Title: Optimising virtual machine allocation in MapReduce cloud for improved data locality
Authors: T.P. Shabeera; S.D. Madhu Kumar
Addresses: Department of Computer Science and Engineering, National Institute of Technology Calicut, Kerala, India ' Department of Computer Science and Engineering, National Institute of Technology Calicut, Kerala, India
Abstract: Big data is getting more attention in today's world. Although MapReduce is successful in processing big data, it has some performance bottlenecks when deployed in cloud. Data locality has an important role among them. The focus of this paper is on improving data locality in MapReduce cloud by allocating adjacent VMs, for executing MapReduce jobs. Good data locality reduces cross network traffic and hence results in high performance. When a user requests for a set of virtual machines (VMs), VMs are chosen based on their physical distance between other VMs. We propose a greedy algorithm for creating cluster of VMs. Greedy methods do not give an optimal solution. The second method for the allocation of VMs is via partitioning around medoids method. Partitioning around medoids method always find a local minimum. This allocation may not be globally optimised. We also present a dynamic programming approach which is guaranteed to find an optimal solution from the users' perspective.
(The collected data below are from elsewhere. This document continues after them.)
-- ==== Sys2Proof/Tests/Slice0.lean ====
section
/-! SUPPORT. Tests: the ill-formed terms that WellFormed refuses, words written out from the spec's encodings, one step of
each instruction on a small state (the examples of spec/40 to 43 and the vectors of spec/95), and a witness for the
hypotheses of each statement. Every expected value is the spec's. -/

namespace Sys2Proof.Tests

open Sys2Proof Sys2Proof.Machine

/-! ### Well-formedness: an ill-formed term for each check -/

theorem test_wf_header_too_long : (Instr.header 4294967296).wf = false := by decide
theorem test_wf_pair_offset_2048 : (Instr.matchPair 2048 3).wf = false := by decide
theorem test_wf_pair_length_2 : (Instr.matchPair 0 2).wf = false := by decide
theorem test_wf_pair_length_35 : (Instr.matchPair 0 35).wf = false := by decide
theorem test_wf_reserved_code_1 : (Instr.cmdReserved 1#2).wf = false := by decide
theorem test_wf_reserved_code_2 : (Instr.cmdReserved 2#2).wf = false := by decide
theorem test_wf_bounds : (Instr.header 4294967295).wf = true ∧ (Instr.matchPair 2047 34).wf = true ∧
    (Instr.matchPair 0 3).wf = true ∧ (Instr.cmdReserved 3#2).wf = true := by decide

/-! ### Decoding: words from R91 to R94, R98, R110, R221, R222, R224 -/

/-- R91: `N[7:0]` first; N = 0x0834 = 2100 (spec/95 E2). -/
theorem test_decode_header : decode .header [0x34#8, 0x08#8, 0x00#8, 0x00#8] = .ok (.header 2100, []) := by decide
/-- R91: the last byte has weight 2^24. -/
theorem test_decode_header_high : decode .header [0x00#8, 0x00#8, 0x00#8, 0x80#8] = .ok (.header 2147483648, []) := by decide
/-- R92. -/
theorem test_decode_control : decode .control [0x50#8, 0x61#8] = .ok (.control 0x50#8, [0x61#8]) := by decide
/-- R93. -/
theorem test_decode_literal : decode .literal [0x7A#8] = .ok (.literal 0x7A#8, []) := by decide
/-- R94, bit by bit: lm3 = 00001, offset = 00000000100; pair 0000100000000100 = 0x0804 (R98's example). -/
theorem test_decode_pair : decode .pair [0b00000100#8, 0b00001000#8] = .ok (.matchPair 4 4, []) := by decide
/-- R94, bit by bit: lm3 = 10101, offset = 10011000111 = 1223; pair 1010110011000111. -/
theorem test_decode_pair_mixed : decode .pair [0b11000111#8, 0b10101100#8] = .ok (.matchPair 1223 24, []) := by decide
/-- R99: pair 0xFFFF. -/
theorem test_decode_pair_max : decode .pair [0xFF#8, 0xFF#8] = .ok (.matchPair 2047 34, []) := by decide
theorem test_decode_pair_truncated : decode .pair [0x00#8] = .error .truncated := by decide
theorem test_decode_compress : decode .command [0x01#8] = .ok (.cmdCompress, []) := by decide
theorem test_decode_decompress : decode .command [0x02#8] = .ok (.cmdDecompress, []) := by decide
theorem test_decode_reserved : decode .command [0x00#8] = .ok (.cmdReserved 0#2, []) ∧
    decode .command [0x03#8] = .ok (.cmdReserved 3#2, []) := by decide
/-- R151's example: `E.HEADER` of N = 48. -/
theorem test_encode_header : encode (.header 48) = some (.header, [0x30#8, 0x00#8, 0x00#8, 0x00#8]) := by decide
/-- spec/95 S20: `Pack(0, 34)` is `00 F8`. -/
theorem test_encode_pair : encode (.matchPair 0 34) = some (.pair, [0x00#8, 0xF8#8]) := by decide
theorem test_table_words : decodeTableWord 8 1 = some .cmdCompress ∧ decodeTableWord 8 2 = some .cmdDecompress ∧
    decodeTableWord 16 0x0804 = some (.matchPair 4 4) ∧ decodeTableWord 32 2100 = some (.header 2100) := by decide

/-- R30, every row: the micro-operations have no bits, and PH and a condition are what is decoded. -/
def withPhase (p : Phase) : State := { State.reset with caps := ⟨0xFFFFFFFF#32, 1000⟩, status := .busy, ph := p }

theorem test_select_encoder : selectOp (withPhase .cHeader) = some .eHeader ∧ selectOp (withPhase .cOpen) = some .eOpen ∧
    selectOp (withPhase .mStart) = some .mStart ∧ selectOp (withPhase .mSearch) = some .mSearch ∧
    selectOp (withPhase .mExtend) = some .mExtend ∧ selectOp (withPhase .cEmit) = some .eLit ∧
    selectOp { withPhase .cEmit with found := true } = some .eMatch ∧
    selectOp (withPhase .cClose) = some .eClose := by decide
theorem test_select_decoder : selectOp (withPhase .halt) = none ∧ selectOp (withPhase .dHeader) = some .dHeader ∧
    selectOp (withPhase .dCtrl) = some .dCtrl ∧ selectOp { withPhase .dToken with n := 1, bit := 8 } = some .dEndblock ∧
    selectOp (withPhase .dToken) = some .dEndblock ∧ selectOp { withPhase .dToken with n := 1 } = some .dLit ∧
    selectOp { withPhase .dToken with n := 1, ctrl := 8#8, bit := 3 } = some .dPair ∧
    selectOp { withPhase .dCopy with len := 3 } = some .dCopy ∧
    selectOp { withPhase .dCopy with len := 3, i := 3 } = some .dCopyend := by decide

/-! ### One step of each instruction -/

/-- What a field is after an answer `next`. -/
def after {α : Type} (f : State → α) : Result → Option α
  | .next t => some (f t)
  | .fault _ => none
  | .refused _ => none

def faultOf : Result → Option Fault
  | .fault f => some f
  | .next _ => none
  | .refused _ => none

def refusalOf : Result → Option Refusal
  | .refused r => some r
  | .next _ => none
  | .fault _ => none

/-- Bytes at addresses 0, 1, …. -/
def bytesAt (bs : List Byte) : Memory := Memory.writeAll [] 0 bs

/-- "abcxabcdabcd" (spec/95 P3). -/
def sourceP3 : List Byte :=
  [0x61#8, 0x62#8, 0x63#8, 0x78#8, 0x61#8, 0x62#8, 0x63#8, 0x64#8, 0x61#8, 0x62#8, 0x63#8, 0x64#8]

/-- A compression of P3 at cursor 8 (spec/95 P3, R121's example). -/
def atEight : State :=
  { withPhase .mStart with
    srcLen := 12, n := 12, r := 8, src := bytesAt sourceP3, ctrl := 0x10#8, tok := 6, plen := 7, dstLen := 4,
    dst := bytesAt (bytes32 12) }

/-- R121's example. -/
theorem test_mStart : after (fun t => (t.found, t.ws, t.wlen, t.clen, t.ph)) (exec .mStart atEight) =
    some (false, 0, 8, 3, .mSearch) := by decide
/-- R121: R = 2049 gives WS = 1, WLEN = 2048. -/
theorem test_mStart_window : after (fun t => (t.ws, t.wlen)) (exec .mStart { atEight with r := 2049, n := 3000 }) =
    some (1, 2048) := by decide

def searching : State := { atEight with ws := 0, wlen := 8, clen := 3, ph := .mSearch }

/-- R122's example: "abc" at 0. -/
theorem test_mSearch : after (fun t => (t.found, t.boff, t.blen, t.ph)) (exec .mSearch searching) =
    some (true, 0, 3, .mExtend) := by decide
/-- R128: "abcd" at 4. -/
theorem test_mSearch_moves : after (fun t => (t.found, t.boff, t.blen, t.ph))
    (exec .mSearch { searching with clen := 4 }) = some (true, 4, 4, .mExtend) := by decide

/-- R124's example. -/
theorem test_mExtend : after (fun t => (t.clen, t.ph)) (exec .mExtend { searching with ph := .mExtend }) =
    some (4, .mSearch) := by decide
/-- R124: R + CLEN = N stops. -/
theorem test_mExtend_end : after (fun t => (t.clen, t.ph)) (exec .mExtend { searching with ph := .mExtend, clen := 4 }) =
    some (4, .cEmit) := by decide

/-- R151's example: N = 48 writes `30 00 00 00`, DST_LEN = 4. -/
theorem test_eHeader : after (fun t => (t.dst.range 0 4, t.dstLen, t.ph)) (exec .eHeader { withPhase .cHeader with n := 48 }) =
    some (some [0x30#8, 0x00#8, 0x00#8, 0x00#8], 4, .cOpen) := by decide
/-- spec/95 K3: DST_CAP = 3. -/
theorem test_eHeader_capacity : after (fun t => (t.status, t.err, t.dstLen, t.ph))
    (exec .eHeader { withPhase .cHeader with caps := ⟨9#32, 3⟩ }) = some (.error, .capacity, 0, .halt) := by decide
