/-- The source of a read through T3 index `idx` (R246, R249: RECALLING is read from the lender until the switch, if the lender's page was filled). -/
def State.t3Source (s : State) (idx : Nat) : Source :=
  let e := s.page idx
  if e.kind != 2 then .wrong
  else if e.state == 2 || (e.state == 3 && s.loan.held.any fun g => g.t3 = idx && g.filled) then .lender e.lenderRank.toNat e.lenderPage.toNat e.loanTag.toNat
  else if e.homeRank == s.grp.rank && s.grp.rankValid then .homeLocal e.homePage.toNat e.homeTag.toNat
  else .homeOf e.homeRank.toNat e.homePage.toNat e.homeTag.toNat

/-- The source of a line read by page-map index (R232, R246). -/
def State.sourceOf (s : State) (idx : Nat) : Source :=
  let e := s.page idx
  if 73728 ≤ idx then s.t3Source idx
  else if e.kind != 0 then .wrong
  else if e.shadowEn && (s.page e.shadow.toNat).state == 2 then s.t3Source e.shadow.toNat
  else .local_ idx

/-- The stored line of an own page. -/
def State.t2Line (s : State) (page line : Nat) : Line := s.readBytes (t2At page (72 * line)) 72

/-- A read of a line of an own page, through error correction. -/
def State.readPage (s : State) (page line : Nat) : State × Line :=
  let e := s.eccOf (t2At page (72 * line))
  (s.eccStack page line e, eccLine e (s.t2Line page line))

/-- A home page serves a home read only when it is pinned under the same tag; any other home read delivers a poisoned line and sets
HOME_TAG at the borrower (R247). A page that is not a line page is of the wrong kind (R232). -/
def State.homeLine (s : State) (idx page tag line : Nat) : State × Line :=
  if (s.page page).kind != 0 then (s.pmapBad page, poisonLine zeroLine)
  else if (s.page page).pinned && (s.page page).homeTag.toNat = tag then s.readPage page line
  else (s.raiseLoan 3 idx, poisonLine (s.t2Line page line))

/-- A read of a home copy through a T3 index (R246, R263). -/
def State.homeRead (s : State) (idx page tag line : Nat) : State × Line :=
  { s with loan := { s.loan with homereads := satAdd s.loan.homereads 1 } }.homeLine idx page tag line

/-- The T3 index that a read by page-map index goes through: the index itself, or the shadow of an own page (R246). -/
def State.t3Of (s : State) (idx : Nat) : Nat := if 73728 ≤ idx then idx else (s.page idx).shadow.toNat

/-- A line of another module that has come for a command which waits for it (R246). -/
def State.fetchedLine (s : State) (idx line : Nat) : Option Line := sget (fun _ => none) s.loan.fetched (lineAddr (s.t3Of idx) line)

/-- A read of a line that this module can serve itself; `none` where the line must come over a link. -/
def State.t2Read (s : State) (a : Nat) : State × Option Line :=
  let idx := lineIdx a
  let line := lineFld a
  if pageLines ≤ line then (s.pmapBad idx, some (poisonLine zeroLine))
  else match s.sourceOf idx with
    | .local_ p => let r := s.readPage p line; (r.1, some r.2)
    | .homeLocal p tag => let r := s.homeRead (s.t3Of idx) p tag line; (r.1, some r.2)
    | .wrong => (s.pmapBad idx, some (poisonLine zeroLine))
    | .lender _ _ _ => (s, s.fetchedLine idx line)
    | .homeOf _ _ _ => (s, s.fetchedLine idx line)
Keywords: cloud computing; virtual machines; MapReduce cloud; Hadoop; data locality; optimisation; big data; virtual machine allocation; greedy algorithm; VM clusters; partitioning around medoids; dynamic programming.
DOI: 10.1504/IJBDI.2015.067563
International Journal of Big Data Intelligence, 2015 Vol.2 No.1, pp.2 - 8
Received: 07 Jun 2014
Accepted: 22 Aug 2014
Published online: 21 Mar 2015 *